A former Morgan Stanley vice president was arraigned on a 43-count indictment for stealing $2.5 million from the company over a seven-year period.
Richard Garaventa Jr., an ex-vice president in operations, wrote 50 company checks between Sept. 5, 2001, and Dec. 24, 2008, ranging from $8,670 to $74,812, made out to a firm he created, according to the indictment obtained by Manhattan District Attorney Robert Morgenthau and filed Feb. 17 in state court.
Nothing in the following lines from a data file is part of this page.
/-- Settles O19, by the three ends of a presented word: a trace event adds no response. -/
theorem acceptedWordDeliversOnceOrFaults : Obligations.AcceptedWordDeliversOnceOrFaults := by
  intro s t w rest hs hi h
  rcases step_command_cases s t w rest hs hi h with ⟨-, c, rfl⟩ | ⟨-, -, x, rfl⟩ | ⟨-, x, rfl⟩
  · exact .inr (afterFault_delivers_nothing (withInputs rest s) c)
  · exact .inl ⟨x, afterSample_delivers_once (withInputs rest s) _ x hs (responsesOf_traceBefore ..)⟩
  · exact .inl ⟨x, afterSample_delivers_once (withInputs rest s) [] x hs responsesOf_nil⟩

/-- Settles O20, by the three ends of a presented word: the traces stay as they are in all but the completion of a
`sawtooth` with tracing on. -/
theorem onlyCompletingSawtoothTraces : Obligations.OnlyCompletingSawtoothTraces := by
  intro s t w rest hs hi h
  rcases step_command_cases s t w rest hs hi h with ⟨hno, c, rfl⟩ | ⟨hw, hp, x, rfl⟩ | ⟨hw, x, rfl⟩
  · have hsame : traces (afterFault (withInputs rest s) c) = traces s := rfl
    rw [if_neg (fun hc => hno hc.2), List.append_nil]
    exact ⟨hsame, fun hne => absurd hsame hne⟩
  · have htraces : traces (afterSample (withInputs rest s) (traceBefore s (periodField w) (phaseField w)) x) =
        traces s ++ if s.traceEnable then [(periodField w, phaseField w)] else [] := by
      rw [traces_afterSample, tracesOf_traceBefore]
      rfl
    simp only [and_iff_left (show opField w = 0 ∧ periodField w ≠ 0 from ⟨hw, hp⟩)]
    refine ⟨htraces, fun hne => ⟨x, ?_⟩⟩
    cases htrace : s.traceEnable with
    | true => simp [afterSample, traceBefore, htrace]
    | false => exact absurd (by simpa [htrace] using htraces) hne
  · have hsame : traces (afterSample (withInputs rest s) [] x) = traces s := by
      rw [traces_afterSample, tracesOf_nil, List.append_nil]
      rfl
    rw [if_neg (fun hc => hw hc.2.1), List.append_nil]
    exact ⟨hsame, fun hne => absurd hsame hne⟩

end Sys2Proof.Machine
end

section
/-! The decoder and the encoder (R50, R54, R57): a command word is its four fields side by side, so decoding inverts
encoding, and only the `OP` field decides between the five operations and a reserved encoding. -/

namespace Sys2Proof

/-! ### Commands as their parts, words as their fields -/

@[simp] theorem Instr.ofParts_parts (i : Instr) : Instr.ofParts i.op i.volume i.period i.phase = i := by
  cases i <;> rfl

@[simp] theorem Instr.op_ofParts (op : Op) (v : Volume) (p : Period) (ph : Phase) :
    (Instr.ofParts op v p ph).op = op := by
  cases op <;> rfl

theorem encode_ofParts (op : Op) (v : Volume) (p : Period) (ph : Phase) :
    encode (Instr.ofParts op v p ph) = opNumber op ++ v ++ p ++ ph := by
  cases op <;> rfl

/-- The four fields leave out no bit of the word (R50). -/
theorem append_fields (w : CmdWord) : opField w ++ volumeField w ++ periodField w ++ phaseField w = w := by
  have hop : opField w ++ volumeField w = w.extractLsb' 48 19 :=
    BitVec.extractLsb'_append_extractLsb'_eq_extractLsb' rfl
  have hperiod : w.extractLsb' 48 19 ++ periodField w = w.extractLsb' 32 35 :=
    BitVec.extractLsb'_append_extractLsb'_eq_extractLsb' rfl
  have hphase : w.extractLsb' 32 35 ++ phaseField w = w.extractLsb' 0 67 :=
    BitVec.extractLsb'_append_extractLsb'_eq_extractLsb' rfl
  rw [hop, hperiod, hphase, BitVec.extractLsb'_eq_self]

/-- A vector put above another is shifted up by the other's width. -/
theorem toNat_append_eq_add {m n : Nat} (x : BitVec m) (y : BitVec n) :
    (x ++ y).toNat = x.toNat * 2 ^ n + y.toNat := by
  rw [BitVec.toNat_append, ← Nat.shiftLeft_add_eq_or_of_lt y.isLt, Nat.shiftLeft_eq]

/-! ### The operation of an `OP` number (R54, R56) -/

theorem opOfNumber_eq_some_iff (n : OpField) (op : Op) : opOfNumber n = some op ↔ opNumber op = n := by
  revert n
  cases op <;> decide

theorem opOfNumber_eq_none_iff (n : OpField) : opOfNumber n = none ↔ 5 ≤ n.toNat := by
  revert n
  decide

/-! ### The two answers of the decoder -/

/-- A word decodes to the one instruction that encodes to it (R57, R62). -/
theorem decode_eq_instr_iff (w : CmdWord) (i : Instr) : decode w = .instr i ↔ encode i = w := by
  constructor
  · intro h
    unfold decode at h
    split at h
    next op hop =>
      cases h
      rw [encode_ofParts, (opOfNumber_eq_some_iff _ _).1 hop, append_fields]
    next => cases h
  · rintro rfl
    obtain ⟨hop, hvolume, hperiod, hphase⟩ := Laws.fields_of_append (opNumber i.op) i.volume i.period i.phase
    have hnumber : opOfNumber (opNumber i.op) = some i.op := (opOfNumber_eq_some_iff _ _).2 rfl
    simp only [decode, encode, hop, hvolume, hperiod, hphase, hnumber, Instr.ofParts_parts]

theorem exists_decode_eq_instr_iff (w : CmdWord) : (∃ i, decode w = .instr i) ↔ (opField w).toNat < 5 := by
  rw [← Nat.not_le, ← opOfNumber_eq_none_iff]
  cases hop : opOfNumber (opField w) <;> simp [decode, hop]

theorem exists_decode_eq_illegalOp_iff (w : CmdWord) :
    (∃ op, decode w = .illegalOp op) ↔ 5 ≤ (opField w).toNat := by
  rw [← opOfNumber_eq_none_iff]
  cases hop : opOfNumber (opField w) <;> simp [decode, hop]

/-- Settles O46: a word decodes to exactly the instruction that encodes to it, and to some instruction unless its `OP` is
5 to 7. -/
theorem decodeAndEncodeAreInverse : Obligations.DecodeAndEncodeAreInverse :=
  ⟨fun i _ => (decode_eq_instr_iff (encode i) i).2 rfl,
   fun w i => (decode_eq_instr_iff w i).1,
   fun w hop => (exists_decode_eq_instr_iff w).2 (Nat.lt_succ_of_le hop)⟩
Garaventa is being held on $1 million bail, prosecutors said.
Garaventa, 36, of Manalapan, New Jersey, incorporated an entity in New York in August 2001 called NY Transfer Corp., prosecutors said in a statement. He then opened a checking account at JPMorgan Chase & Co., depositing 50 checks from an in- house Morgan Stanley account to a NY Transfer account. Prosecutors said he used the money on airfare to Aruba and Florida and at least $30,000 worth of jewelry, and made tens of thousands of dollars in cash withdrawals.
Garaventa “admitted creating the NY Transfer Corp. entity and using dozens of checks to steal over $2 million,” prosecutors alleged in court papers. Garaventa made the admission to a Morgan Stanley representative in the company’s New York offices on Jan. 6, according to the documents.